Repository for "Towards Generalisable Audio Representations for Audio-Visual Navigation" in CVPR Embodied AI Workshop 2022.
- Install SoundSpaces from this commit . Be sure to also install its dependencies and download the datasets following the instructions in the SoundSpaces repository.
- Clone files from this repository and pastes them into your SoundSpaces directory.
This repo provides the code for the AV-NAV + AFSO and the AV-WaN + AFSO methods as described in the paper. The code for the two methods is included in ss_baselines/av_exp
and ss_baselines/av_wan
respectively.
Below we show some example commands for training and evaluating a (WaN + AFSO) agent with a depth sensor on Matterport3D.
- Training
python ss_baselines/av_wan/run.py --run-type train --exp-config ss_baselines/av_wan/config/audionav/mp3d/train_with_ssloss.yaml --model-dir data/models/mp3d/test
- Validate checkpoints and generate a validation curve.
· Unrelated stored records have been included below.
/-- A host read of BAR0. DESIGN CHOICE (log 132): it returns INBELL without clearing it; the spec is silent on a host read of it. -/
def bar0Read (sys : Sys) (m : Mach) (off len : Nat) : Sys :=
  if off < 0x100000 then
    { sys with lastBytes := toBytes (m.lpRead (off / 0x10000) (off % 0x10000 / 8 * 8) / 2 ^ (8 * (off % 8))) len }
  else if off < 0x110000 then
    let k := (off - 0x100000) / 0x1000
    let o := off % 0x1000
    if mboxRam o len then { sys with lastBytes := m.bytes (mboxAt k + o) len }
    else if o = 8 then { outbellTake sys k with lastBytes := toBytes (sys.mbox k).outbell.toNat len }
    else if o = 0 then { sys with lastBytes := toBytes (sys.mbox k).inbell.toNat len }
    else { sys with lastBytes := List.replicate len 0 }
  else if off + len ≤ bar0Table + 0x408 then { sys with lastBytes := (List.range len).map fun i => tableByte sys m (off + i) }
  else { sys with lastBytes := List.replicate len 0 }

/-- PCIE_FLR: the mailboxes are cleared, records not yet accepted are dropped, the function's registers fall back, and the control cores
are interrupted; accepted launches run on. -/
def flr (sys : Sys) (m : Mach) : Sys × Mach :=
  let inBox (a : Nat) : Bool := decide (Config.mailboxBase ≤ a) && decide (a < Config.mailboxBase + 0x10000)
  let m : Mach := { m with
    mem := m.mem.filter fun c => !inBox c.1
    lports := m.lports.map fun l => { l with queue := [], fault := none, answer := none }
    posts := m.posts.filter fun p => (match p.owner with
      | .port _ => false
      | _ => true) }
  ({ sys with
      mboxes := List.replicate 16 {}, epCmd := 0, epBar := 0
      irq := { sys.irq with msixCtl := 0, msixOpen := [], msixPend := [], flrs := sys.irq.flrs + 1 } }, m.unbind)

def execPcieFlr := onAll fun sys m => if m.pe0ep then flr sys m else (sys, m)

/-! ### The configuration space of port 0 in endpoint mode (spec/01 R29)

The header and the capabilities' layouts are those of PCI Express (PRESUMED, log 131); the offsets of the capabilities are a DESIGN
CHOICE (log 131). -/

/-- The word at a multiple of 4. -/
def cfgWord (sys : Sys) (o : Nat) : Nat :=
  match o with
  | 0x00 => 0xC046 * 2 ^ 16 + 0x1F3C
  | 0x04 => 0x10 * 2 ^ 16 + sys.epCmd
  | 0x08 => 0x120000 * 2 ^ 8 + Config.stepping.toNat
  | 0x10 => sys.epBar % 2 ^ 32 + 4
  | 0x14 => sys.epBar / 2 ^ 32
  | 0x34 => 0x40
  | 0x40 => 0x0003 * 2 ^ 16 + 0x50 * 2 ^ 8 + 0x01
  | 0x50 => 0x0002 * 2 ^ 16 + 0xB0 * 2 ^ 8 + 0x10
  | 0x54 => 2 ^ 28 + 2
  | 0xB0 => (sys.irq.msixCtl * 2 ^ 14 + 63) * 2 ^ 16 + 0x11
  | 0xB4 => bar0Table
  | 0xB8 => bar0Table + 0x400
  | 0x100 => 0x150 * 2 ^ 20 + 2 * 2 ^ 16 + 0x0001
  | 0x150 => 2 ^ 16 + 0x0003
  | 0x154 => Config.serial.toNat % 2 ^ 32
  | 0x158 => Config.serial.toNat / 2 ^ 32
  | _ => 0

def cfgRead (sys : Sys) (off len : Nat) : List Byte := toBytes (cfgWord sys (off / 4 * 4) / 2 ^ (8 * (off % 4))) len

/-- A write inside one word: the command register, BAR0 (32 MiB, so bits [24:0] are fixed), MSI-X enable and function mask, and the
function-level reset. -/
def cfgWrite (sys : Sys) (m : Mach) (off : Nat) (bs : List Byte) : Sys × Mach :=
  let o := off / 4 * 4
  let cur := toBytes (cfgWord sys o) 4
  let v := ofBytes ((cur.take (off % 4) ++ bs ++ cur.drop (off % 4 + bs.length)).take 4)
  match o with
  | 0x04 => ({ sys with epCmd := v % 2 ^ 11 }, m)
  | 0x10 => ({ sys with epBar := sys.epBar / 2 ^ 32 * 2 ^ 32 + v / 2 ^ 25 * 2 ^ 25 }, m)
  | 0x14 => ({ sys with epBar := v * 2 ^ 32 + sys.epBar % 2 ^ 32 }, m)
  | 0x58 => if tbit v 15 then flr sys m else (sys, m)
  | 0xB0 => ({ sys with irq := ({ sys.irq with msixCtl := bits v 30 2 } : Irq).sendX }, m)
  | _ => (sys, m)

/-! ### Inbound requests (spec/01 R14, R25-R30) -/

/-- A request that the IOMMU faults is logged in its fault queue, and completed as an unsupported request. -/
def iommuFault (sys : Sys) (p addr : Nat) : Sys :=
  let sys := unsupported sys p
  { sys with pports := modAt sys.pports p fun q => { q with iommuLog := q.iommuLog ++ [addr] } }

/-- A request of a device below a root port, by the answer of the port's IOMMU; payloads above 512 bytes and reads above 4,096 are not
supported (spec/01 R24). DESIGN CHOICE (log 132): a read that meets an uncorrectable word completes as an unsupported request; the
spec does not say how it completes. A write at any offset of an IMSIC page is an MSI (log 132: the spec does not say which word of the
page one must hit). -/
def pcieInbound (sys : Sys) (m : Mach) (r : PcieReq) : Sys × Mach :=
  if r.translated || decide (512 < r.bytes.length) || decide (4096 < r.len) then (unsupported sys r.port, m)
  else match r.iommu with
    | none => (iommuFault sys r.port r.addr, m)
    | some pa =>
      if dmaHome m pa (if r.write then r.bytes.length else r.len) then
        if r.write then (sys, m.outStore pa r.bytes)
        else if badRange m pa r.len then (unsupported sys r.port, m.logErr 0x30 r.port pa)
        else ({ sys with lastBytes := m.bytes pa r.len }, m)
      else match imsicAt pa with
        | some (h, f) => (if r.write then msiWrite sys m h f (ofBytes r.bytes) else sys, m)
        | none => (unsupported sys r.port, m)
python ss_baselines/av_wan/run.py --run-type eval --exp-config ss_baselines/av_wan/config/audionav/mp3d/test_with_am.yaml --model-dir data/models/mp3d/test
- Test the best validation checkpoint based on the validation curve. A pretrained model is provided in the repo.
python ss_baselines/av_wan/run.py --run-type eval --exp-config ss_baselines/av_wan/config/audionav/mp3d/test_with_am.yaml --model-dir data/models/mp3d/test EVAL_CKPT_PATH_DIR data/models/mp3d/test/data/ckpt.best.pth EVAL.SPLIT test_multiple_unheard
@InProceedings{Mao_2022_EAI,
author = {Mao, Shunqi and Zhang, Chaoyi and Wang, Heng and Cai, Weidong},
title = {Towards Generalisable Audio Representations for Audio-Visual Navigation},
booktitle = {2022 IEEE/CVF Conference on Computer Vision and Pattern Recognition, Embodied AI Workshop (EAI)},
month = {June},
year = {2022}
}
The code is developed based on SoundSpaces.